(Collected data entries)
-- ==== Sys2Proof/Machine/Engine.lean ====
section
/-! DEFINITION. Engine commands (R333 to R343, R356 to R372): issue, start, and the items of the copy engines. -/

namespace Sys2Proof.Machine

def cmdFind (s : State) (id : Nat) : Option EngCmd := s.cmds.find? fun c => c.id == id
def cmdUpd (id : Nat) (f : EngCmd → EngCmd) (s : State) : State :=
  { s with cmds := s.cmds.map fun c => if c.id == id then f c else c }
def isScan (k : EKind) : Bool := k == .sscan
/-- Every item of a command has completed or failed (R336). -/
def cmdDone (c : EngCmd) : Bool := c.started && c.items ≤ c.doneItems.length
/-- Places of R335 that the task in focus takes, scans or the other commands: those not complete, held ones not counted. They
move with the task (R416). -/
def placesUsed (s : State) (scan : Bool) : Nat :=
  (s.cmds.filter fun c => c.task.isSome && c.task == s.core.task && !c.held && !cmdDone c && isScan c.kind == scan).length

/-! ## Issue (R333, R334) -/

/-- FENCEX operations pending on a core (R199). -/
def pendFencex (c : Core) : List Nat := (c.pend.filter fun p => p.kind == .fencex).map (·.seq)
/-- The checks of an engine instruction at issue. -/
def engTrap (k : EKind) (x : EC) (s : State) : Option TrapInfo :=
  let ea := eaM s x.m 64
  match spadTrap s ea (descSize k) (descSize k) false with
  | some t => some t
  | none =>
    if (spadErr s ea.toNat (descSize k)).isNone && descBad k (spadReadN s ea.toNat (descSize k)).1 then some ⟨0x11, BitVec.ofInt 64 ea, false⟩ else none
/-- An engine instruction: the descriptor is copied, the command waits to start, its token is pending. In an open region the copy
is of memory, and of no bytes that stores of the region hold: the manual names loads, streams and the state-space unit alone (R380;
DESIGN CHOICE, log entry 54). A descriptor in a stash line that meets an error moves nothing, and its token completes with
the error deferred (R285; log entry 46). -/
def engGo (k : EKind) (x : EC) (s : State) : Host.Outcome State Fault Refusal :=
  whenOn x.g (fun s => orTrap (engTrap k x s) (fun s =>
    let ea := eaM s x.m 64
    match spadErr s ea.toNat (descSize k) with
    | some c => addPend x.tok .stg (BitVec.ofInt 64 ea) (addErr s.core.seq (some x.tok) c (BitVec.ofInt 64 ea) none s)
    | none =>
    let r := spadReadN s ea.toNat (descSize k)
    let s1 := r.2
    let op := regionOpen s1.core
    let c : EngCmd := {
      id := s1.cmdNext, kind := k, core := some s1.core.id, cluster := clusterOf s1.core.id, task := s1.core.task,
      node := none, ea := BitVec.ofInt 64 ea, desc := r.1, sub := 0, items := itemCount k r.1, doneItems := [],
      failCause := none, started := false, held := op, sig := 0, flags := 0, bytes := 0,
      ssu := if k == .sscan then some s1.core.id else none, kexp := none, ssthr := s1.core.sp.ssthr.toNat, ktt := s1.core.ktt, seq := s1.core.seq, wsig := 0, fullinv := false,
      behind := pendFencex s1.core }
    let s2 := { s1 with cmds := s1.cmds ++ [c], cmdNext := s1.cmdNext + 1 }
    addPend x.tok (.engine c.id) c.ea (if op then hold (.engine c.id) s2 else s2)) s) s

def execSscan (x : EC) (s : State) : Host.Outcome State Fault Refusal := engGo .sscan x s
def execCpy (x : EC) (s : State) : Host.Outcome State Fault Refusal := engGo .cpy x s
def execCpyr (x : EC) (s : State) : Host.Outcome State Fault Refusal := engGo .cpyr x s
def execMcast (x : EC) (s : State) : Host.Outcome State Fault Refusal := engGo .mcast x s
def execGath (x : EC) (s : State) : Host.Outcome State Fault Refusal := engGo .gath x s
def execScat (x : EC) (s : State) : Host.Outcome State Fault Refusal := engGo .scat x s
def execColl (x : EC) (s : State) : Host.Outcome State Fault Refusal := engGo .coll x s
def execGnode (x : EC) (s : State) : Host.Outcome State Fault Refusal := engGo .gnode x s

/-! ## Addresses of the engines (R340 to R342) -/

/-- Where an engine access goes: a global byte, a scratchpad byte, a failure with its cause, or an absent page. -/
inductive EPlace where
  | at (l : Loc)
  | fail (c : Byte)
  | absent (ea : Nat)
  /-- no path reaches its home, this agent's, now (R467, R471) -/
  | held (agent : Nat)
deriving DecidableEq, Repr

/-- A global byte, once a path reaches its home. -/
def globPlace (s : State) (c : EngCmd) (a : Nat) : EPlace :=
  if reach s (c.cluster / 8) (lineKey a) then .at (.glob a) else .held (homeAgent (lineKey a))
/-- A core that exists: a %coreid that names no core, past the visible ones, is not one (R14, R342). -/
def coreExists (s : State) (id : Nat) : Bool := validCore id && !(coreOf s id).disabled
/-- A scratchpad byte of a core, outside its stash. -/
def spadPlace (s : State) (id off n : Nat) : EPlace :=
  if !coreExists s id || spadBytes < off + n then .fail 0x05
  else if (List.range n).any fun i => (mapOfOff (coreOf s id).maps (off + i)).isSome then .fail 0x05
  else .at (.spad (spadAddr id off))
/-- R341: the checks of `n` bytes at an address of a space. A stash-mapped byte of the own scratchpad is global memory
below the core (R161, R200). -/
def engPlace (s : State) (c : EngCmd) (sp : Nat) (a : Int) (n : Nat) (acc : Acc) : EPlace :=
  if sp = 0 then
    match checkGlob c.ktt a n n acc with
    | .error 0x06 => .absent a.toNat
    | .error e => .fail e
    | .ok e => globPlace s c (kttKey e a.toNat)
  else if a < 0 || 2 ^ 64 < a.toNat + n then .fail 0x09
  else if a.toNat % n != 0 then .fail 0x08
  else if sp = 1 then
    match c.core with
    | none => .fail 0x11
    | some id =>
      if spadBytes < a.toNat + n then .fail 0x05
      else match locOfOff (coreOf s id) a.toNat with
        | .glob g => globPlace s c g
        | l => .at l
  else if sp = 2 then
    if c.core.isNone then .fail 0x11
    else if 48 ≤ a.toNat / spadBytes then .fail 0x05
    else spadPlace s (c.cluster * 64 + a.toNat / spadBytes) (a.toNat % spadBytes) n
  else if 2 ^ 30 ≤ a.toNat then .fail 0x05
  else spadPlace s (a.toNat / 2 ^ 28 * 512 + a.toNat / 2 ^ 25 % 8 * 64 + a.toNat / 2 ^ 19 % 64) (a.toNat % spadBytes) n
def locAdd : Loc → Nat → Loc
  | .spad a, i => .spad (a + i)
  | .glob a, i => .glob (a + i)
/-- The %lct that gives a command's lease durations: the issuing core's; for a graph node's command, that of the lowest core
of its cluster. The manual names none (R365): log entry 47. -/
def cmdLct (s : State) (c : EngCmd) : Word := (coreOf s (c.core.getD (c.cluster * 64))).lct
def cmdDie (c : EngCmd) : Nat := c.cluster / 8
/-- The source number of the engine that serves a command (R11): one of its cluster's twelve copy engines, or the core whose
state-space unit runs it. Which of the twelve, the manual does not say: log entry 47. -/
def cmdSrc (c : EngCmd) : Nat :=
  match c.ssu with
  | some k => srcNum k
  | none => cmdDie c * 1024 + 512 + c.cluster % 8 * 16 + c.id % 12
/-- A byte as an engine reads it: a scratchpad's, or the L2's under the command's lease (R193, R337). -/
def engByte (c : EngCmd) (cls : Nat → Option (Fin 8)) (l : Loc) (s : State) : Byte × State :=
  match l with
  | .spad a => (Mem.get s.spad a, s)
  | .glob a =>
    let lct := cmdLct s c
    let k := cls a
    let s1 := l2FillOf (cmdSrc c) s lct c.cluster (lineKey a) k
    (lineByte (l2Read s1 lct c.cluster (lineKey a) k) (a % 64), s1)
/-- The lease class of a command's access: its own, or the entry's default. -/
def engCls (c : EngCmd) (a : Nat) : Option (Fin 8) :=
  (c.ktt.find? fun e => kttKey e e.vbase ≤ a && a < kttKey e e.vbase + 2 ^ e.lsz).bind fun e =>
    classOf e (if c.kind == .sscan || c.kind == .gnode then none else dLease c.desc)
def engBytes (c : EngCmd) (l : Loc) (n : Nat) (s : State) : List Byte × State :=
  (List.range n).foldl (fun acc i =>
    let r := engByte c (engCls c) (locAdd l i) acc.2
    (acc.1 ++ [r.1], r.2)) ([], s)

## Problem details
Give back exactly the lines above starting at the line where "copy engines. -/" appears and ending at the line where "def isScan (k : EKind) : Bool := k == .sscan" appears, both included, with no other lines.

## Output of the task
/-! DEFINITION. Engine commands (R333 to R343, R356 to R372): issue, start, and the items of the copy engines. -/

namespace Sys2Proof.Machine

def cmdFind (s : State) (id : Nat) : Option EngCmd := s.cmds.find? fun c => c.id == id
def cmdUpd (id : Nat) (f : EngCmd → EngCmd) (s : State) : State :=
  { s with cmds := s.cmds.map fun c => if c.id == id then f c else c }
def isScan (k : EKind) : Bool := k == .sscan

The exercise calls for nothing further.